--- TASK BRIEF ---
Reproduce the data in full, exactly as it appears.

--- MATERIAL SUPPLIED ---
/-- C: the shifter carry for a logical operation, the carry out of an addition, NOT borrow of a subtraction
(10_state R36, 42 R197). -/
def dpCarry (o : AluOp) (op1 op2 : Word) (c sc : Bool) : Bool :=
  match o with
  | .sub => op2.toNat ≤ op1.toNat
  | .cmp => op2.toNat ≤ op1.toNat
  | .rsb => op1.toNat ≤ op2.toNat
  | .add => 2 ^ 32 ≤ op1.toNat + op2.toNat
  | .cmn => 2 ^ 32 ≤ op1.toNat + op2.toNat
  | .adc => 2 ^ 32 ≤ op1.toNat + op2.toNat + c.toNat
  | .sbc => op2.toNat + (!c).toNat ≤ op1.toNat
  | .rsc => op1.toNat + (!c).toNat ≤ op2.toNat
  | _ => sc

/-- The exact signed result of an arithmetic operation. -/
def dpSigned (o : AluOp) (op1 op2 : Word) (c : Bool) : Int :=
  match o with
  | .sub => op1.toInt - op2.toInt
  | .cmp => op1.toInt - op2.toInt
  | .rsb => op2.toInt - op1.toInt
  | .add => op1.toInt + op2.toInt
  | .cmn => op1.toInt + op2.toInt
  | .adc => op1.toInt + op2.toInt + c.toNat
  | .sbc => op1.toInt - op2.toInt - (!c).toNat
  | .rsc => op2.toInt - op1.toInt - (!c).toNat
  | _ => 0

/-- V: kept by a logical operation, else the signed result does not fit 32 bits (10_state R36, 42 R197). -/
def dpOverflow (o : AluOp) (op1 op2 : Word) (c v : Bool) : Bool :=
  if o.isLogical then v else dpSigned o op1 op2 c < -2 ^ 31 || 2 ^ 31 ≤ dpSigned o op1 op2 c

/-- The status word after flags are set from the result `r`. -/
def Flagged (st t : State) (r : Word) (c v : Bool) : Prop :=
  t.cpsr = { st.cpsr with n := r.getLsbD 31, z := r == 0, c := c, v := v }

/-- The flags an operation sets, by the tables of 42 R190 and R197. -/
def DpFlagged (o : AluOp) (st t : State) (op1 op2 : Word) (sc : Bool) : Prop :=
  Flagged st t (dpResult o op1 op2 st.cpsr.c) (dpCarry o op1 op2 st.cpsr.c sc)
    (dpOverflow o op1 op2 st.cpsr.c st.cpsr.v)

/-! ## What a load gives and a store leaves -/

/-- Loads and stores by what they move. -/
inductive LoadKind where
  | word | byte | signedByte | half | signedHalf
  deriving DecidableEq, Repr

/-- The address reaches a region whose storage a load reads: the byte at the address is the cell `cellOf p a`. -/
def Readable (p : Params) (a : Word) : Prop := ∃ bank off r, target p a = .node bank off r ∧ r.load = .cells

/-- The bus address of a load (20_memory R91); a signed halfword load at an odd address is a byte load (44 R256). -/
def LoadKind.busAddress (k : LoadKind) (ea : Word) : Word :=
  match k with
  | .word => align4 ea
  | .byte => ea
  | .signedByte => ea
  | .half => align2 ea
  | .signedHalf => ea

/-- `v` is what a load of the kind gives at `ea` from the memory of `s` (44 R242 to R256). -/
def LoadsAs (k : LoadKind) (s : State) (ea v : Word) : Prop :=
  match k with
  | .word =>
    ∀ j, j < 4 → v.extractLsb' (8 * j) 8 = Memory.read s.mem (cellOf s.params (align4 ea) + (ea.toNat + j) % 4)
  | .byte => v.toNat = (Memory.read s.mem (cellOf s.params ea)).toNat
  | .signedByte => v.toInt = (Memory.read s.mem (cellOf s.params ea)).toInt
  | .half =>
    if ea.getLsbD 0 then
      v = (Memory.read s.mem (cellOf s.params (align2 ea)) ++ 0#16 ++
        Memory.read s.mem (cellOf s.params (align2 ea) + 1) : BitVec 32)
    else
      v.toNat = (Memory.read s.mem (cellOf s.params ea)).toNat +
        256 * (Memory.read s.mem (cellOf s.params ea + 1)).toNat
  | .signedHalf =>
    if ea.getLsbD 0 then v.toInt = (Memory.read s.mem (cellOf s.params ea)).toInt
    else
      v.toInt =
        (Memory.read s.mem (cellOf s.params ea + 1) ++ Memory.read s.mem (cellOf s.params ea) : BitVec 16).toInt

/-- The bus load of the kind at `ea` fails (20_memory R100, 44 R256). -/
def LoadKind.fails (k : LoadKind) (st : State) (ea : Word) : Prop :=
  match k with
  | .word => st.load32 (align4 ea) = none
  | .byte => st.load8 ea = none
  | .signedByte => st.load8 ea = none
  | .half => st.load16 (align2 ea) = none
  | .signedHalf => if ea.getLsbD 0 then st.load8 ea = none else st.load16 ea = none

/-- The bus store of the low `bytes` (1, 2 or 4) bytes of `v` at `ea` fails (20_memory R101). -/
def storeFails (bytes : Nat) (st : State) (ea v : Word) : Prop :=
  if bytes = 4 then st.store32 (align4 ea) v = none
  else if bytes = 2 then st.store16 (align2 ea) (v.setWidth 16) = none
  else st.store8 ea (v.setWidth 8) = none

/-- A halfword load at an odd address (44 R256). -/
def OddHalf (k : LoadKind) (ea : Word) : Prop := (k = .half ∨ k = .signedHalf) ∧ ea.getLsbD 0 = true

/-- After: the `n` bytes from cell `lo` on are the low bytes of `v`, every other byte is as before. -/
def Stored (lo n : Nat) (v : Word) (s t : State) : Prop :=
  (∀ j, j < n → Memory.read t.mem (lo + j) = v.extractLsb' (8 * j) 8) ∧ MemKeptOutside lo n s t

/-- The kind of a word or byte load. -/
def SdtOp.kind : SdtOp → Option LoadKind
  | .ldr => some .word
  | .ldrb => some .byte
  | .str => none
  | .strb => none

--- RESULT ---
/-- C: the shifter carry for a logical operation, the carry out of an addition, NOT borrow of a subtraction
(10_state R36, 42 R197). -/
def dpCarry (o : AluOp) (op1 op2 : Word) (c sc : Bool) : Bool :=
  match o with
  | .sub => op2.toNat ≤ op1.toNat
  | .cmp => op2.toNat ≤ op1.toNat
  | .rsb => op1.toNat ≤ op2.toNat
  | .add => 2 ^ 32 ≤ op1.toNat + op2.toNat
  | .cmn => 2 ^ 32 ≤ op1.toNat + op2.toNat
  | .adc => 2 ^ 32 ≤ op1.toNat + op2.toNat + c.toNat
  | .sbc => op2.toNat + (!c).toNat ≤ op1.toNat
  | .rsc => op1.toNat + (!c).toNat ≤ op2.toNat
  | _ => sc

/-- The exact signed result of an arithmetic operation. -/
def dpSigned (o : AluOp) (op1 op2 : Word) (c : Bool) : Int :=
  match o with
  | .sub => op1.toInt - op2.toInt
  | .cmp => op1.toInt - op2.toInt
  | .rsb => op2.toInt - op1.toInt
  | .add => op1.toInt + op2.toInt
  | .cmn => op1.toInt + op2.toInt
  | .adc => op1.toInt + op2.toInt + c.toNat
  | .sbc => op1.toInt - op2.toInt - (!c).toNat
  | .rsc => op2.toInt - op1.toInt - (!c).toNat
  | _ => 0

/-- V: kept by a logical operation, else the signed result does not fit 32 bits (10_state R36, 42 R197). -/
def dpOverflow (o : AluOp) (op1 op2 : Word) (c v : Bool) : Bool :=
  if o.isLogical then v else dpSigned o op1 op2 c < -2 ^ 31 || 2 ^ 31 ≤ dpSigned o op1 op2 c

/-- The status word after flags are set from the result `r`. -/
def Flagged (st t : State) (r : Word) (c v : Bool) : Prop :=
  t.cpsr = { st.cpsr with n := r.getLsbD 31, z := r == 0, c := c, v := v }

/-- The flags an operation sets, by the tables of 42 R190 and R197. -/
def DpFlagged (o : AluOp) (st t : State) (op1 op2 : Word) (sc : Bool) : Prop :=
  Flagged st t (dpResult o op1 op2 st.cpsr.c) (dpCarry o op1 op2 st.cpsr.c sc)
    (dpOverflow o op1 op2 st.cpsr.c st.cpsr.v)

/-! ## What a load gives and a store leaves -/

/-- Loads and stores by what they move. -/
inductive LoadKind where
  | word | byte | signedByte | half | signedHalf
  deriving DecidableEq, Repr

/-- The address reaches a region whose storage a load reads: the byte at the address is the cell `cellOf p a`. -/
def Readable (p : Params) (a : Word) : Prop := ∃ bank off r, target p a = .node bank off r ∧ r.load = .cells

/-- The bus address of a load (20_memory R91); a signed halfword load at an odd address is a byte load (44 R256). -/
def LoadKind.busAddress (k : LoadKind) (ea : Word) : Word :=
  match k with
  | .word => align4 ea
  | .byte => ea
  | .signedByte => ea
  | .half => align2 ea
  | .signedHalf => ea

/-- `v` is what a load of the kind gives at `ea` from the memory of `s` (44 R242 to R256). -/
def LoadsAs (k : LoadKind) (s : State) (ea v : Word) : Prop :=
  match k with
  | .word =>
    ∀ j, j < 4 → v.extractLsb' (8 * j) 8 = Memory.read s.mem (cellOf s.params (align4 ea) + (ea.toNat + j) % 4)
  | .byte => v.toNat = (Memory.read s.mem (cellOf s.params ea)).toNat
  | .signedByte => v.toInt = (Memory.read s.mem (cellOf s.params ea)).toInt
  | .half =>
    if ea.getLsbD 0 then
      v = (Memory.read s.mem (cellOf s.params (align2 ea)) ++ 0#16 ++
        Memory.read s.mem (cellOf s.params (align2 ea) + 1) : BitVec 32)
    else
      v.toNat = (Memory.read s.mem (cellOf s.params ea)).toNat +
        256 * (Memory.read s.mem (cellOf s.params ea + 1)).toNat
  | .signedHalf =>
    if ea.getLsbD 0 then v.toInt = (Memory.read s.mem (cellOf s.params ea)).toInt
    else
      v.toInt =
        (Memory.read s.mem (cellOf s.params ea + 1) ++ Memory.read s.mem (cellOf s.params ea) : BitVec 16).toInt

/-- The bus load of the kind at `ea` fails (20_memory R100, 44 R256). -/
def LoadKind.fails (k : LoadKind) (st : State) (ea : Word) : Prop :=
  match k with
  | .word => st.load32 (align4 ea) = none
  | .byte => st.load8 ea = none
  | .signedByte => st.load8 ea = none
  | .half => st.load16 (align2 ea) = none
  | .signedHalf => if ea.getLsbD 0 then st.load8 ea = none else st.load16 ea = none

/-- The bus store of the low `bytes` (1, 2 or 4) bytes of `v` at `ea` fails (20_memory R101). -/
def storeFails (bytes : Nat) (st : State) (ea v : Word) : Prop :=
  if bytes = 4 then st.store32 (align4 ea) v = none
  else if bytes = 2 then st.store16 (align2 ea) (v.setWidth 16) = none
  else st.store8 ea (v.setWidth 8) = none

/-- A halfword load at an odd address (44 R256). -/
def OddHalf (k : LoadKind) (ea : Word) : Prop := (k = .half ∨ k = .signedHalf) ∧ ea.getLsbD 0 = true

/-- After: the `n` bytes from cell `lo` on are the low bytes of `v`, every other byte is as before. -/
def Stored (lo n : Nat) (v : Word) (s t : State) : Prop :=
  (∀ j, j < n → Memory.read t.mem (lo + j) = v.extractLsb' (8 * j) 8) ∧ MemKeptOutside lo n s t

/-- The kind of a word or byte load. -/
def SdtOp.kind : SdtOp → Option LoadKind
  | .ldr => some .word
  | .ldrb => some .byte
  | .str => none
  | .strb => none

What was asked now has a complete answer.